Report is 2 commits behind head on master.

Additional details and impacted files

@@           Coverage Diff            @@
##           master    #5536    +/-   ##
========================================
  Coverage   98.39%   98.39%            
========================================
  Files         391      392     +1     
  Lines       38044    38208   +164     
========================================
+ Hits        37432    37596   +164     
  Misses        612      612

☔ View full report in Codecov by Sentry.
📢 Have feedback on the report? Share it here.

Martchus · 2024-03-25T13:13:54Z

I added/extended unit tests where needed and refactored the code into smaller functions and moved it into its own file.

I also gave it a real test on my local machine with two worker slots and faking the worker host (by manually editing the worker code before starting the particular worker instances). I tested with and without PARALLEL_ONE_HOST_ONLY=1 and with and without mixed hosts. It seemed to work as expected in all cases.

docs/WritingTests.asciidoc

lib/OpenQA/Scheduler/Model/Jobs.pm

kraih · 2024-03-27T10:40:05Z

It's a very complex feature, but i like how well encapsulated it is. That will help a lot with debugging in the future.
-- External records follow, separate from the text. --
-- ==== Sys2Proof/Machine/Evaluate.lean ====
section
/-! DEFINITION. How a function is evaluated (03_evaluation_machinery.md): table descriptors (R89), front ends (R50 to
R53, R337, R338), segment index (R54 to R57), interpolation and clamp (R58 to R63), reconstruction (R64), croziers
(R107 to R109). The evaluator reads entries through a function that answers none for an uncorrectable entry (R88). -/
namespace Sys2Proof.Machine

/-- A grade: Q, L or N. -/
inductive Grade where
  | Q | L | N
  deriving DecidableEq, Repr, Inhabited

/-- The grade of a 2-bit code; 0b11 is reserved. -/
def gradeOf : Nat → Option Grade
  | 0 => some .Q
  | 1 => some .L
  | 2 => some .N
  | _ => none

def Grade.code : Grade → Nat
  | .Q => 0
  | .L => 1
  | .N => 2

/-- A table: a native ROM table of Table 4.4 by its row, or a descriptor of a bank (R85, R104). -/
inductive TblRef where
  | native (row : Nat)
  | user (bank : Bool) (desc : Nat)
  deriving DecidableEq, Repr

/-- A table descriptor's fields (Table 5.2). `uniform` is MODE, tail actions are `…Lin`. -/
structure Desc where
  valid : Bool
  grade : Nat
  space : Bool
  front : Nat
  uniform : Bool
  signed : Bool
  k : Nat
  sh1 : Nat
  sh2 : Nat
  emin : Int
  nbin : Nat
  base : Nat
  monoDecl : Nat
  specPZ : Nat
  specNZ : Nat
  specPI : Nat
  specNI : Nat
  certLo : Nat
  certHip : Nat
  certHin : Nat
  specNeg : Bool
  loLin : Bool
  hipLin : Bool
  hinLin : Bool
  loC : Word
  hipC : Word
  hinC : Word
  reserved : Bool
  deriving DecidableEq, Repr, Inhabited

/-- Reads a descriptor's eight words (Table 5.2). -/
def parseDesc (ws : List Word) : Desc :=
  let w := fun i => ws.getD i 0
  { valid := bitOf (w 0) 31, grade := bitsOf (w 0) 30 29, space := bitOf (w 0) 28, front := bitsOf (w 0) 27 24,
    uniform := bitOf (w 0) 23, signed := bitOf (w 0) 22, k := bitsOf (w 0) 21 18, sh1 := bitsOf (w 0) 17 14,
    sh2 := bitsOf (w 0) 13 9, emin := sext 9 (w 0).toNat, nbin := bitsOf (w 1) 31 24, base := bitsOf (w 1) 15 0,
    monoDecl := bitsOf (w 2) 31 30, specPZ := bitsOf (w 2) 29 27, specNZ := bitsOf (w 2) 26 24,
    specPI := bitsOf (w 2) 23 21, specNI := bitsOf (w 2) 20 18, certLo := bitsOf (w 2) 17 12,
    certHip := bitsOf (w 2) 11 6, certHin := bitsOf (w 2) 5 0, specNeg := bitOf (w 3) 3, loLin := bitOf (w 3) 2,
    hipLin := bitOf (w 3) 1, hinLin := bitOf (w 3) 0, loC := w 4, hipC := w 5, hinC := w 6,
    reserved := bitsOf (w 1) 23 16 != 0 || bitsOf (w 3) 31 4 != 0 || (w 7) != 0 }

/-- Number of segments: (1 + SIGNED) × NBIN × 2^K for BINADE, 2^K for UNIFORM. -/
def Desc.segments (d : Desc) : Nat := if d.uniform then 2 ^ d.k else (1 + b2n d.signed) * d.nbin * 2 ^ d.k

/-- Number of entries; Grade N packs two segments in an entry (R57, R85). -/
def Desc.entries (d : Desc) : Nat := if d.grade = 2 then (d.segments + 1) / 2 else d.segments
* See contained documentation change * See https://progress.opensuse.org/issues/135035

* Move code to its own file * Split code into smaller functions * See https://progress.opensuse.org/issues/135035

See https://progress.opensuse.org/issues/135035

* Ensure the `PARALLEL_ONE_HOST_ONLY`-setting is considered for all jobs in a parallel cluster when determining scheduled jobs and add according test * Extend tests for picking parallel siblings of running jobs * See https://progress.opensuse.org/issues/135035

okurz

After thinking about this and potential follow-up work I came up with one open point that I would like to clarify before merging: The openQA scheduler already has access to worker classes and possibly further worker properties from workers. So would it be possible to define a special worker class like "tap-parallel_one_host_only" resembling the new test setting and read that from the worker to have the same effect as the test variable which is to not schedule any across-host clusters on that host?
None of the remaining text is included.